GOAL OF THE EXERCISE → Read through the listing below, and copy every line where the string "address" appears.
*****
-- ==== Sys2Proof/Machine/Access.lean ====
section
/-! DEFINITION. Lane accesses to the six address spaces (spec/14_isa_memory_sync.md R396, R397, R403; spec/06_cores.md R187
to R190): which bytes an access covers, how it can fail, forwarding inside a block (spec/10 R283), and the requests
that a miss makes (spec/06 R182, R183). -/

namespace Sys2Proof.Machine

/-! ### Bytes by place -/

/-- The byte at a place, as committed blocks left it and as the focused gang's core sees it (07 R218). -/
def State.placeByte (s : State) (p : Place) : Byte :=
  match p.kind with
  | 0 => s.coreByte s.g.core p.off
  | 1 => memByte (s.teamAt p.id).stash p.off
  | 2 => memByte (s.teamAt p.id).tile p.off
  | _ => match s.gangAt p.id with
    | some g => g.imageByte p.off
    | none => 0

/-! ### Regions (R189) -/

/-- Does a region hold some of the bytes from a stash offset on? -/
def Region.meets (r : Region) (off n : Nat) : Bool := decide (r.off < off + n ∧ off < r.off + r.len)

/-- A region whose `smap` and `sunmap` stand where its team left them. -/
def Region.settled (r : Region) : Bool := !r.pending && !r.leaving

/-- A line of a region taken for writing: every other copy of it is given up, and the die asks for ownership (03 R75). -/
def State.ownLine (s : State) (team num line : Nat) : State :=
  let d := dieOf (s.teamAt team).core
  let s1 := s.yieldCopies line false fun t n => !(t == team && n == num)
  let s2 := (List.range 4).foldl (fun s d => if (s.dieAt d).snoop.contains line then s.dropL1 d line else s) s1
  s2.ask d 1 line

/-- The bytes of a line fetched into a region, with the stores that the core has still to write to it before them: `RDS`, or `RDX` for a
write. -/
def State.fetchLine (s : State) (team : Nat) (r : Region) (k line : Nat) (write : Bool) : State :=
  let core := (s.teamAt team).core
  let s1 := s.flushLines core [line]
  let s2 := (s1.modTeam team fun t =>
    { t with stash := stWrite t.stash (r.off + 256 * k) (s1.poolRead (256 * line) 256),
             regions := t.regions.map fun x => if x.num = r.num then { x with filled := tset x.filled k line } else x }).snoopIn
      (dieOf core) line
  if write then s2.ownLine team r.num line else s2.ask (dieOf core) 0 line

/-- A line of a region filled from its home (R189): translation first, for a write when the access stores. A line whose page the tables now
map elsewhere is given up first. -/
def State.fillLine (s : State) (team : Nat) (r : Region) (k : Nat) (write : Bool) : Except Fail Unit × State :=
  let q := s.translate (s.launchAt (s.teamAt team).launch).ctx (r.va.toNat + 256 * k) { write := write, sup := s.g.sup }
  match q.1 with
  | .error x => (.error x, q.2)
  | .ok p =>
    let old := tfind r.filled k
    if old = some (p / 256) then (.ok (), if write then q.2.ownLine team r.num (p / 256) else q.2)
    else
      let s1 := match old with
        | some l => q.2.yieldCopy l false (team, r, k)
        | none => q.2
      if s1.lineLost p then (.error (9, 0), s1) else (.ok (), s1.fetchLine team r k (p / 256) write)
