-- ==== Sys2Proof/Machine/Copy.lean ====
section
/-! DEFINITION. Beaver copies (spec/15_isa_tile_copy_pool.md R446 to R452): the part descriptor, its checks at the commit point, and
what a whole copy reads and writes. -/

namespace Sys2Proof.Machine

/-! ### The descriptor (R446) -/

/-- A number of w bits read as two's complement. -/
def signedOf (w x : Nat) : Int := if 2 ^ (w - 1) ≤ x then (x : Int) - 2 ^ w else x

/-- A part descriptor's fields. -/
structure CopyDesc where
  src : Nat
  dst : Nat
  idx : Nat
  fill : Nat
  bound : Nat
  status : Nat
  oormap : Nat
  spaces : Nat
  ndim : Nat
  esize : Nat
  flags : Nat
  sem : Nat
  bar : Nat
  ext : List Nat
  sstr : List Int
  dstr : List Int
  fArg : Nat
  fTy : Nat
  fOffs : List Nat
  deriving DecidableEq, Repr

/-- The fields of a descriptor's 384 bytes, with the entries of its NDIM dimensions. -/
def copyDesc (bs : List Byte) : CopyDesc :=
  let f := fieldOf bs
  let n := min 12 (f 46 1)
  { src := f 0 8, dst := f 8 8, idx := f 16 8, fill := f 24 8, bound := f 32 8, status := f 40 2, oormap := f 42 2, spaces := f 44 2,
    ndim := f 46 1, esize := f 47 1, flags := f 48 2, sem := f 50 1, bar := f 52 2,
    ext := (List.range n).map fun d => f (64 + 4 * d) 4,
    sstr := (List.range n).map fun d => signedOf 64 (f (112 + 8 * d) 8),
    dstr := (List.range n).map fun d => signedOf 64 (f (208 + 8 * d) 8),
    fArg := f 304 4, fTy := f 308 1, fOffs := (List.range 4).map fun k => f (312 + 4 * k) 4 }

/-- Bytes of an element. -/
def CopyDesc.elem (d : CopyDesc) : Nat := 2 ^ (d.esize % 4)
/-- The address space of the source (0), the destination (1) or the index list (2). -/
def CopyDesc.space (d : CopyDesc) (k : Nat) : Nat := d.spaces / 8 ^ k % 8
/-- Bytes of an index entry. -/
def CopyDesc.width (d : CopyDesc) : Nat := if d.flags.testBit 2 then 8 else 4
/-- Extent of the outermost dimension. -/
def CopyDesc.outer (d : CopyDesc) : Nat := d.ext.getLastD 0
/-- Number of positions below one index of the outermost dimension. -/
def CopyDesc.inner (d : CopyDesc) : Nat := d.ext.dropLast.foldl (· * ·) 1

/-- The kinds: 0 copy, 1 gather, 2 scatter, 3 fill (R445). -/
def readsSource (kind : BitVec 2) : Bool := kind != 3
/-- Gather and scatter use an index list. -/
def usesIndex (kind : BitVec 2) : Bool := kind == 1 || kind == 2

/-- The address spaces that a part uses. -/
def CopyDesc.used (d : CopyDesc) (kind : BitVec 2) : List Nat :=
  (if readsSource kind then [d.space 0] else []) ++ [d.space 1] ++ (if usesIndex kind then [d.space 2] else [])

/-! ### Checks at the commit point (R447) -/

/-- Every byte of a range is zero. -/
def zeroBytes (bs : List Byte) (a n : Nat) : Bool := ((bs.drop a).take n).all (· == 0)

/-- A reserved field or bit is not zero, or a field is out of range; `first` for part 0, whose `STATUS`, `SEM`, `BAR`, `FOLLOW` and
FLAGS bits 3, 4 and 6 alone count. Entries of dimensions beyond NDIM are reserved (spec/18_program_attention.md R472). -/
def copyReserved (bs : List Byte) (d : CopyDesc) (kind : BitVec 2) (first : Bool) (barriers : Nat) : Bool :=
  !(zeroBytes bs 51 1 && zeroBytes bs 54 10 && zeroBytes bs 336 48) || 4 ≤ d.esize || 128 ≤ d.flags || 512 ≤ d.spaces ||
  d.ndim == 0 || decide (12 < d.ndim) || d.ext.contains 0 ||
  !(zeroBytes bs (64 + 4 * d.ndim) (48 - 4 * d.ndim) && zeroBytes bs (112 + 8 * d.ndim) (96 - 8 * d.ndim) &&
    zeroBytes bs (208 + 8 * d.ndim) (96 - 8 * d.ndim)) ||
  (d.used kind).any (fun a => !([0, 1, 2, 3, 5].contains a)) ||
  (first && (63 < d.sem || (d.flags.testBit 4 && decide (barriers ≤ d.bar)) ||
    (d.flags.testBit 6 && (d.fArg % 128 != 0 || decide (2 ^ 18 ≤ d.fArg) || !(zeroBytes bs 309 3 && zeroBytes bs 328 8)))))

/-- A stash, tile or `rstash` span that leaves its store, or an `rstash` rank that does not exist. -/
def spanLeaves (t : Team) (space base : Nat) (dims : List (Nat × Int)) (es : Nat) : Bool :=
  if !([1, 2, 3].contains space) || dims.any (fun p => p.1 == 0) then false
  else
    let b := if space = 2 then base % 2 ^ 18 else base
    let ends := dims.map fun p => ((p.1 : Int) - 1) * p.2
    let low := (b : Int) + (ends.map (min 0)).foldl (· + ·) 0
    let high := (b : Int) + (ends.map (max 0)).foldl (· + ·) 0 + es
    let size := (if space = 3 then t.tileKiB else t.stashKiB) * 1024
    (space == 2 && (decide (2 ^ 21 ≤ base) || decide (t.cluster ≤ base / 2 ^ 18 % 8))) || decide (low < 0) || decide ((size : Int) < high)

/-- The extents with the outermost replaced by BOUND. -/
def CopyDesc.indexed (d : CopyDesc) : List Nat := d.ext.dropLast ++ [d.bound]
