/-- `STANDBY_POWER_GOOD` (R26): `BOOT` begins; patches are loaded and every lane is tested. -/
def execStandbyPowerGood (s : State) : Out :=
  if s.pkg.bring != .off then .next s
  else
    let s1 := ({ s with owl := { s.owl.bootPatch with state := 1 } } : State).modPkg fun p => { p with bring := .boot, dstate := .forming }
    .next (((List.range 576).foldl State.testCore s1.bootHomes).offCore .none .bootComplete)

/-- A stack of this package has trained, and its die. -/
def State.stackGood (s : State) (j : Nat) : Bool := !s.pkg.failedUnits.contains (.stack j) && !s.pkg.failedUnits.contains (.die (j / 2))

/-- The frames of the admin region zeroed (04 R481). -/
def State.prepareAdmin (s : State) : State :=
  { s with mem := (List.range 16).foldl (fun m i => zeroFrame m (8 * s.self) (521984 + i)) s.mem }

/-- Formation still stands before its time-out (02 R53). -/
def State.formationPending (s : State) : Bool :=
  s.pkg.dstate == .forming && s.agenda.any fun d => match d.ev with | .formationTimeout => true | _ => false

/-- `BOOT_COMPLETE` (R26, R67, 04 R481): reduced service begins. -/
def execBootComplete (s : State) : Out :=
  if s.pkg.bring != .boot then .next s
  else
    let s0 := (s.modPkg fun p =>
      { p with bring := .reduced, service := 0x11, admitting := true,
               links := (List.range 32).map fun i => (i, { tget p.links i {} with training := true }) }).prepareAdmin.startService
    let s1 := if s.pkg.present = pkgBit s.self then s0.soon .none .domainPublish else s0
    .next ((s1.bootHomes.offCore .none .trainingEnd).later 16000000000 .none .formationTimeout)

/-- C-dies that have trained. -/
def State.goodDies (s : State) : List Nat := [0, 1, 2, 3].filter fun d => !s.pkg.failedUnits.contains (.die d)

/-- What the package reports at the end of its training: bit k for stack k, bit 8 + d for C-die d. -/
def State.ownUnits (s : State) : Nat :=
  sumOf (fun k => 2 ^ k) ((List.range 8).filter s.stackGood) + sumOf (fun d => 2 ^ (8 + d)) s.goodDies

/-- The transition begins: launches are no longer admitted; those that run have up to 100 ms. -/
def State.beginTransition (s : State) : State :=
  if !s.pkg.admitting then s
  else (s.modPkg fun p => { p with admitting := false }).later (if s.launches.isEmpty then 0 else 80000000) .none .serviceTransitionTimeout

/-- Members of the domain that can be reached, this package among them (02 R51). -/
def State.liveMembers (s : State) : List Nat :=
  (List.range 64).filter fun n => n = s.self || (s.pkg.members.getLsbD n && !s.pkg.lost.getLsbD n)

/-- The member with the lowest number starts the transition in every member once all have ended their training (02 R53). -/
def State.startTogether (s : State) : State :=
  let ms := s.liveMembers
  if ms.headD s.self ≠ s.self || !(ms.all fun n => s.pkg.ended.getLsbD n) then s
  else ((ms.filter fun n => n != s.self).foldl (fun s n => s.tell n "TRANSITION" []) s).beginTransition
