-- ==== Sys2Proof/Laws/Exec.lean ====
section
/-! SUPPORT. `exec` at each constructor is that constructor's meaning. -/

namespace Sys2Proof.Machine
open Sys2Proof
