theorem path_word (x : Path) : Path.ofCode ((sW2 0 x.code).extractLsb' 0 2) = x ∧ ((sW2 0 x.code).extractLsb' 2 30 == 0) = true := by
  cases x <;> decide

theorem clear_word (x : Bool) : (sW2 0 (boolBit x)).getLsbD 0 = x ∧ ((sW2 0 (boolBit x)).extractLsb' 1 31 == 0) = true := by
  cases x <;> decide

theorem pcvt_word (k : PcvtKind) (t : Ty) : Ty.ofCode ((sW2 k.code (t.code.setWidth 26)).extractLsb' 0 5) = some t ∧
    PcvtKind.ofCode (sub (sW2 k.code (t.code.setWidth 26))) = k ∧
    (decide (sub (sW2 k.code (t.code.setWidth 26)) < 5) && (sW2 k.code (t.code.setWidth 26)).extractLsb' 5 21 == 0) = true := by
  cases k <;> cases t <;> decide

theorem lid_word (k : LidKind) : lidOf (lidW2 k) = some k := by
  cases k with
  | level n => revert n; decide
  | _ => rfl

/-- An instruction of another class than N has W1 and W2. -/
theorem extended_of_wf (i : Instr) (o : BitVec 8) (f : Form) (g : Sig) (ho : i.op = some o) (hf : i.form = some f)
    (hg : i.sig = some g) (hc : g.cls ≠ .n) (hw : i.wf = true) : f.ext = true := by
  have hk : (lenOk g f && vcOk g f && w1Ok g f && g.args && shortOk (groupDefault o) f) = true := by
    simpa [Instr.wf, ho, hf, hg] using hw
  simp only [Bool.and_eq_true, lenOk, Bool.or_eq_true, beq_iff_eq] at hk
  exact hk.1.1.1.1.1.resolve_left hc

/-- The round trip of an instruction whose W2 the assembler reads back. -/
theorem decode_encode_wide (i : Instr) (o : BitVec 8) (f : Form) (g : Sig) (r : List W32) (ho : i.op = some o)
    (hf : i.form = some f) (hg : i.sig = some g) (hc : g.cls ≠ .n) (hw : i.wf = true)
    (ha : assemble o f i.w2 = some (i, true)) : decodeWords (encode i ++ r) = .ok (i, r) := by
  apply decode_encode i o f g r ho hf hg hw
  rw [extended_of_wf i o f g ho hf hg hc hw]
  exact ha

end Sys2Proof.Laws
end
*****
RESULT OF THE EXERCISE →
/-! DEFINITION. Lane accesses to the six address spaces (spec/14_isa_memory_sync.md R396, R397, R403; spec/06_cores.md R187
/-- The address space of the source (0), the destination (1) or the index list (2). -/
/-- The address spaces that a part uses. -/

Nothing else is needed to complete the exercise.